In an exclusive interview at the RSA Conference 2026, Cisco President and Chief Product Officer Jeetu Patel revealed that while 85% of enterprises are currently running AI agent pilot programs, only 5% have successfully transitioned these agents into production. Patel emphasized that the primary factor contributing to this gap is the issue of trust, and closing this trust deficit is crucial for separating market dominance from bankruptcy. He also announced a significant mandate that will reshape Cisco’s engineering organization, consisting of 90,000 employees.
The core challenge highlighted by Patel is not the presence of rogue agents, but rather the absence of a robust trust architecture. According to a recent survey conducted by Cisco, the majority of major enterprise customers have initiated AI agent pilot programs, but the transition to production remains a significant hurdle due to the lack of trust. Patel explained that establishing a sufficient level of trust is essential for delegating tasks to agents effectively, as the difference between trusted delegation and untrusted delegation can have profound consequences for businesses.

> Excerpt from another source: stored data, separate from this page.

@[simp] theorem Chip.onEdge_edge (c : Chip) (g : Edge → Edge) : (c.onEdge g).edge = g c.edge := rfl
@[simp] theorem Chip.onEdge_regs (c : Chip) (g : Edge → Edge) : (c.onEdge g).regs = c.regs := rfl
@[simp] theorem Chip.onEdge_row (c : Chip) (g : Edge → Edge) : (c.onEdge g).row = c.row := rfl
@[simp] theorem Chip.onEdge_cyc (c : Chip) (g : Edge → Edge) : (c.onEdge g).cyc = c.cyc := rfl
@[simp] theorem Chip.onEdge_epoch (c : Chip) (g : Edge → Edge) : (c.onEdge g).epoch = c.epoch := rfl
@[simp] theorem Chip.onEdge_rowsRun (c : Chip) (g : Edge → Edge) : (c.onEdge g).rowsRun = c.rowsRun := rfl
@[simp] theorem Chip.onEdge_captured (c : Chip) (g : Edge → Edge) : (c.onEdge g).captured = c.captured := rfl
@[simp] theorem Chip.onEdge_captureLost (c : Chip) (g : Edge → Edge) : (c.onEdge g).captureLost = c.captureLost := rfl
@[simp] theorem Chip.onEdge_drawn (c : Chip) (g : Edge → Edge) : (c.onEdge g).drawn = c.drawn := rfl
@[simp] theorem Chip.onEdge_reports (c : Chip) (g : Edge → Edge) : (c.onEdge g).reports = c.reports := rfl
@[simp] theorem Chip.onEdge_acc (c : Chip) (g : Edge → Edge) : (c.onEdge g).acc = c.acc := rfl
@[simp] theorem Chip.onEdge_opf (c : Chip) (g : Edge → Edge) : (c.onEdge g).opf = c.opf := rfl
@[simp] theorem Chip.onEdge_lanes (c : Chip) (g : Edge → Edge) : (c.onEdge g).lanes = c.lanes := rfl
@[simp] theorem Chip.onEdge_xport (c : Chip) (g : Edge → Edge) : (c.onEdge g).xport = c.xport := rfl
@[simp] theorem Chip.onEdge_sync (c : Chip) (g : Edge → Edge) : (c.onEdge g).sync = c.sync := rfl
@[simp] theorem Chip.onEdge_mems (c : Chip) (g : Edge → Edge) : (c.onEdge g).mems = c.mems := rfl
@[simp] theorem Chip.onEdge_light (c : Chip) (g : Edge → Edge) : (c.onEdge g).light = c.light := rfl
@[simp] theorem Chip.onEdge_tns (c : Chip) (g : Edge → Edge) : (c.onEdge g).tns = c.tns := rfl
@[simp] theorem Chip.onEdge_pcu (c : Chip) (g : Edge → Edge) : (c.onEdge g).pcu = c.pcu := rfl
@[simp] theorem Chip.onEdge_pins (c : Chip) (g : Edge → Edge) : (c.onEdge g).pins = c.pins := rfl
@[simp] theorem Chip.onEdge_circ (c : Chip) (g : Edge → Edge) : (c.onEdge g).circ = c.circ := rfl
@[simp] theorem Chip.onEdge_red (c : Chip) (g : Edge → Edge) : (c.onEdge g).red = c.red := rfl
@[simp] theorem Chip.onEdge_cmd (c : Chip) (g : Edge → Edge) : (c.onEdge g).cmd = c.cmd := rfl
@[simp] theorem Chip.onEdge_hio (c : Chip) (g : Edge → Edge) : (c.onEdge g).hio = c.hio := rfl
@[simp] theorem Chip.onEdge_time (c : Chip) (g : Edge → Edge) : (c.onEdge g).time = c.time := rfl
@[simp] theorem Chip.onEdge_comp (c : Chip) (g : Edge → Edge) : (c.onEdge g).comp = c.comp := rfl
@[simp] theorem Chip.onEdge_mxe (c : Chip) (g : Edge → Edge) : (c.onEdge g).mxe = c.mxe := rfl
@[simp] theorem Chip.onEdge_part (c : Chip) (g : Edge → Edge) : (c.onEdge g).part = c.part := rfl
@[simp] theorem Chip.onEdge_clk (c : Chip) (g : Edge → Edge) : (c.onEdge g).clk = c.clk := rfl
@[simp] theorem Chip.onEdge_pwr (c : Chip) (g : Edge → Edge) : (c.onEdge g).pwr = c.pwr := rfl
@[simp] theorem Chip.onEdge_thm (c : Chip) (g : Edge → Edge) : (c.onEdge g).thm = c.thm := rfl
@[simp] theorem Chip.onEdge_sec (c : Chip) (g : Edge → Edge) : (c.onEdge g).sec = c.sec := rfl
@[simp] theorem Chip.onEdge_evr (c : Chip) (g : Edge → Edge) : (c.onEdge g).evr = c.evr := rfl
@[simp] theorem Chip.onEdge_flash (c : Chip) (g : Edge → Edge) : (c.onEdge g).flash = c.flash := rfl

Drawing an analogy between agents and teenagers, Patel emphasized the need for guardrails to guide and supervise agents, similar to parenting teenagers. The potential risks associated with agents taking incorrect actions were exemplified by a case where an AI coding agent mistakenly deleted a live production database during a code freeze. Patel stressed the importance of moving from managing information risk to action risk, which is a critical factor contributing to the gap between pilot programs and production.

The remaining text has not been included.